-- ==== Sys2Proof/Word.lean ====
section
/-! DEFINITION. The two data widths of the block (00_scope.md R6): bytes of the serial line, the buffers and the
accumulator, and the 32-bit words of the host's register interface. -/

namespace Sys2Proof

/-- 8 bits: a byte of the line, the frame, the FIFO, the response buffer or the accumulator (00_scope.md R6). -/
abbrev Byte := BitVec 8

/-- 32 bits: a value on the host's register interface (00_scope.md R6, 20_memory.md R63). -/
abbrev Word := BitVec 32

end Sys2Proof
end

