-- ==== Sys2Proof/Config.lean ====
section
/-! DEFINITION. What is fixed for the block: the constants of 00_scope.md R5, the one implementation parameter a rule
depends on, and the free values (opaque constants without a body) that stand for what the spec leaves open. -/

namespace Sys2Proof

/-- `CRC_POLY` (00_scope.md R5). -/
def Config.crcPoly : Byte := 0x8C#8

/-- `CRC_INIT_VALUE` (00_scope.md R5). -/
def Config.crcInitValue : Byte := 0x00#8

/-- `REQ_FRAME` = `AA 02 20 2E`, byte `k` (00_scope.md R5, 41_framer.md R157). -/
def Config.reqFrame (k : Fin 4) : Byte :=
  match k with
  | 0 => 0xAA#8
  | 1 => 0x02#8
  | 2 => 0x20#8
  | 3 => 0x2E#8

/-- `PKT_LEN` (00_scope.md R5). -/
def Config.pktLen : Nat := 13

/-- `PKT_MARKER` (00_scope.md R5). -/
def Config.pktMarker : Byte := 0x20#8

/-- `PKT_COUNT` (00_scope.md R5). -/
def Config.pktCount : Byte := 0x04#8

/-- `READING_SCALE` (00_scope.md R5). -/
def Config.readingScale : Nat := 100

/-- `RXBUF_SIZE` in bytes (00_scope.md R5). -/
def Config.rxbufSize : Nat := 256

/-- `T_WR_TIMEOUT` in seconds (00_scope.md R5). No rule depends on it (R7; log 10). -/
def Config.wrTimeoutSeconds : Nat := 2

/-- `T_RD_TIMEOUT` in seconds (00_scope.md R5). No rule depends on it (R7; log 10). -/
def Config.rdTimeoutSeconds : Nat := 2

/-- OPEN parameter `T_SETTLE`, no value in any source (00_scope.md R5, 93_implementation_defined.md U13). No rule depends
on it (R7; log 10). -/
opaque Config.settleDelay : Nat

/-- OPEN parameter `BAUD`, no value in any source (00_scope.md R5, 93_implementation_defined.md U13). No rule depends on it
(R7; log 10). -/
opaque Config.baud : Nat

/-- OPEN parameter `ACF_BASE`, where the host's own address map has the register space (20_memory.md R60,
93_implementation_defined.md U13). No rule depends on it: the model's accesses carry the offset (log 10). -/
opaque Config.acfBase : Nat

/-- The implementation parameters that a rule depends on: only the depth of the receive FIFO (00_scope.md R5,
93_implementation_defined.md U12). -/
structure Params where
  /-- `RXFIFO_DEPTH`, 1..65535. -/
  rxFifoDepth : Nat
deriving DecidableEq, Repr

/-- The range of 93_implementation_defined.md U12. -/
def Params.valid (p : Params) : Bool := 1 ≤ p.rxFifoDepth && p.rxFifoDepth ≤ 65535

/-- The spec's default, `RXFIFO_DEPTH = 256` (00_scope.md R5). DESIGN CHOICE (log 6): the instance that
`State.reset` describes. -/
def Config.defaultParams : Params := { rxFifoDepth := 256 }

/-- FREE VALUE, DESIGN CHOICE (log 4), safe: what the host reads from an `RXBUF` word that holds an `UNWRITTEN` byte
(10_state.md R45, 93_implementation_defined.md U1: any value). -/
opaque Config.unspecifiedWord : Nat → Word

/-- FREE VALUE, DESIGN CHOICE (log 5), safe: what `VALIDATE` would see in an `UNWRITTEN` byte of the packet, which
happens in no reachable state (42_validator.md R182). -/
opaque Config.unwrittenByte : Nat → Byte

/-- FREE VALUE, DESIGN CHOICE (log 1), safe: the event the agents choose next when State announces none
(00_scope.md R8; 93_implementation_defined.md U8 to U11: the environment's choice). -/
opaque Config.environment : Nat → Event

end Sys2Proof
end

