/-- 41_framer.md R154: a received byte enters the FIFO of an open session if there is room, sets `ovf` if there is none,
and is lost on a closed session. -/
def Obligations.ReceivedByteIsQueuedOrLost : Prop :=
  ∀ (s : State) (b : Byte),
    (s.sess = .opened → s.fifo.length < s.params.rxFifoDepth →
      performEvent (.rx b) s = .next { s with fifo := s.fifo ++ [b] }) ∧
    (s.sess = .opened → s.params.rxFifoDepth ≤ s.fifo.length →
      performEvent (.rx b) s = .next { s with ovf := true }) ∧
    (s.sess = .closed → performEvent (.rx b) s = .next s)

/-- 41_framer.md R155: a line fault ends a pending send or read as a connection fault, and is otherwise recorded. -/
def Obligations.LineFaultIsReportedOrRecorded : Prop :=
  (∀ (s : State) (k : Fin 4), s.sess = .opened → s.pend = .sending k →
    performEvent .lineFault s =
      .next { s with
        sess := .closed, fifo := [], ovf := false, lineErr := false,
        pend := .none, cc := .connFault, cause := .writeFailed }) ∧
  (∀ (s : State) (m : Nat), s.sess = .opened → s.pend = .reading m →
    performEvent .lineFault s =
      .next { s with
        rxlen := 0, sess := .closed, fifo := [], ovf := false, lineErr := false,
        pend := .none, cc := .connFault, cause := .readFailed }) ∧
  (∀ s : State, s.sess = .opened → (s.pend = .none ∨ s.pend = .settling) →
    performEvent .lineFault s = .next { s with lineErr := true }) ∧
  (∀ (s t : State), s.sess = .closed → performEvent .lineFault s ≠ .next t)

/-- 41_framer.md R140: a closed session opens only at `EV_OPEN_OK`; an open one closes only at an accepted `OPEN`, at a
`CLOSE`, at a connection fault of a line command, or at reset. -/
def Obligations.SessionOpensOnlyAtOpenOk : Prop :=
  ∀ (e : Event) (s t : State), performEvent e s = .next t →
    (s.sess = .closed → t.sess = .opened → e = .openOk ∧ s.pend = .opening ∧ t.pend = .settling) ∧
    (s.sess = .opened → t.sess = .closed →
      e = .rst ∨ (e = .host (.write .word 0x000 0x00001000#32) ∧ s.pend = .none) ∨
      e = .host (.write .word 0x000 0x00001100#32) ∨
      (t.cc = .connFault ∧ t.pend = .none ∧ (t.cause = .writeFailed ∨ t.cause = .readFailed)))

/-- 41_framer.md R157, R149: from an open idle session, `req.send` and then `k` of its transmit events, with bytes received
between them in any order, send the first `k` bytes of `AA 02 20 2E`; after the fourth the command has completed. -/
def Obligations.RequestFrameIsSentInOrder : Prop :=
  ∀ (s : State) (es : List Event), s.pend = .none → s.sess = .opened → s.lineErr = false →
    (∀ e ∈ es, e = .tx ∨ ∃ b, e = .rx b) → es.count .tx ≤ 4 →
    ∃ t, performEvents (commandEvent .reqSend :: es) s = .next t ∧
      t.txlog = s.txlog ++ [0xAA#8, 0x02#8, 0x20#8, 0x2E#8].take (es.count .tx) ∧
      (t.pend = .none ↔ es.count .tx = 4) ∧ t.cc = .ok ∧ t.cause = .none ∧ t.sess = .opened

/-- 10_state.md R33: what has been transmitted only grows, by the next byte of the request frame at each transmit event;
a reset does not change it. -/
def Obligations.TransmitLogGrowsByFrameBytesOnly : Prop :=
  ∀ (e : Event) (s t : State), performEvent e s = .next t →
    (e ≠ .tx → t.txlog = s.txlog) ∧
    (e = .tx → ∃ k, s.pend = .sending k ∧ t.txlog = s.txlog ++ [Config.reqFrame k])

/-- 70_reset_and_hazards.md R236: if a 13-byte response stands at the head of the FIFO when a `resp.read 256` is accepted on
an open session, and nothing but received bytes comes before the read completes, then the buffer starts with it. -/
def Obligations.ArrivedResponseIsReadWhole : Prop :=
  ∀ (s : State) (p q bs : List Byte), s.pend = .none → s.sess = .opened → s.lineErr = false →
    s.fifo = p ++ q → p.length = 13 →
    ∃ t, performEvents (commandEvent (.respRead 256) :: (bs.map .rx ++ [.rdDone])) s = .next t ∧
      t.pend = .none ∧ t.cc = .ok ∧ 13 ≤ t.rxlen ∧ ∀ i, i < 13 → t.rxbuf.read i = p[i]?
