-- ==== Sys2Proof/Laws/Decode.lean ====
section
/-! SUPPORT. What the decoder can answer, said once. -/

namespace Sys2Proof

theorem decodeNoArg_command {i j : Instr} {arg : Byte} (h : decodeNoArg i arg = .command j) : arg = 0#8 ∧ j = i := by
  simp only [decodeNoArg] at h
  split at h
  · cases h
    exact ⟨by assumption, rfl⟩
  · cases h

/-- The words the decoder reads a command from, by opcode (30_encoding.md R93). -/
theorem decodeOp_command {op arg : Byte} {i : Instr} (h : decodeOp op arg = .command i) :
    (op = 0x01#8 ∧ arg = 0#8 ∧ i = .crcInit) ∨ (op = 0x02#8 ∧ i = .crcUpdate arg) ∨
    (op = 0x10#8 ∧ arg = 0#8 ∧ i = .portOpen) ∨ (op = 0x11#8 ∧ arg = 0#8 ∧ i = .portClose) ∨
    (op = 0x12#8 ∧ arg = 0#8 ∧ i = .reqSend) ∨ (op = 0x13#8 ∧ i = .respRead (maxLenOfArg arg)) ∨
    (op = 0x20#8 ∧ arg = 0#8 ∧ i = .pktValidate) := by
  simp only [decodeOp] at h
  repeat' split at h
  all_goals first
    | (obtain ⟨ha, rfl⟩ := decodeNoArg_command h; simp [*])
    | (cases h; try simp [*])

/-- A word the decoder reads a command from has `RSV = 0`, and its opcode and operand give the command. -/
theorem decode_command {w : Word} {i : Instr} (h : decode w = .command i) :
    rsvField w = 0#16 ∧ decodeOp (opField w) (argField w) = .command i := by
  simp only [decode] at h
  split at h
  · exact ⟨by assumption, h⟩
  · cases h

/-- The fields of an assembled word are what it was assembled from (30_encoding.md R91). -/
@[simp] theorem rsvField_commandWord (op arg : Byte) : rsvField (commandWord op arg) = 0#16 := by
  refine BitVec.eq_of_getLsbD_eq fun i hi => ?_
  simp only [rsvField, commandWord, BitVec.getLsbD_extractLsb', BitVec.getLsbD_append]
  rw [if_neg (by omega), if_neg (by omega)]
  simp

@[simp] theorem opField_commandWord (op arg : Byte) : opField (commandWord op arg) = op := by
  refine BitVec.eq_of_getLsbD_eq fun i hi => ?_
  simp only [opField, commandWord, BitVec.getLsbD_extractLsb', BitVec.getLsbD_append]
  rw [if_neg (by omega), if_pos (by omega), show 8 + i - 8 = i by omega]
  simp [hi]

@[simp] theorem argField_commandWord (op arg : Byte) : argField (commandWord op arg) = arg := by
  refine BitVec.eq_of_getLsbD_eq fun i hi => ?_
  simp only [argField, commandWord, BitVec.getLsbD_extractLsb', BitVec.getLsbD_append, Nat.zero_add]
  rw [if_pos hi]
  simp [hi]

/-- A word is assembled from its fields (30_encoding.md R91). -/
theorem commandWord_fields (w : Word) (h : rsvField w = 0#16) : commandWord (opField w) (argField w) = w := by
  rw [commandWord, ← h]
  refine BitVec.eq_of_getLsbD_eq fun i hi => ?_
  simp only [rsvField, opField, argField, BitVec.getLsbD_append, BitVec.getLsbD_extractLsb', Nat.zero_add]
  by_cases h1 : i < 8
  · rw [if_pos h1]
    simp [h1]
  · rw [if_neg h1]
    by_cases h2 : i - 8 < 8
    · rw [if_pos h2, show 8 + (i - 8) = i by omega]
      simp [h2]
    · rw [if_neg h2, show 16 + (i - 8 - 8) = i by omega]
      simp [show i - 8 - 8 < 16 by omega]

/-- Legality in the terms of the fields (30_encoding.md R94). -/
theorem legal_eq (w : Word) :
    legal w = (rsvField w == 0#16 &&
      ([0x02#8, 0x13#8].contains (opField w) ||
        ([0x01#8, 0x10#8, 0x11#8, 0x12#8, 0x20#8].contains (opField w) && argField w == 0#8))) := rfl

end Sys2Proof
end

◇ ◇ ◇ ◇ ◇ ◇ ◇

» **What you have to do**: Search the records for the string "Obligations" and report each line that has it.

» **Response to this exercise**:
def Obligations.ReceivedByteIsQueuedOrLost : Prop :=
def Obligations.LineFaultIsReportedOrRecorded : Prop :=
def Obligations.SessionOpensOnlyAtOpenOk : Prop :=
def Obligations.RequestFrameIsSentInOrder : Prop :=
def Obligations.TransmitLogGrowsByFrameBytesOnly : Prop :=
def Obligations.ArrivedResponseIsReadWhole : Prop :=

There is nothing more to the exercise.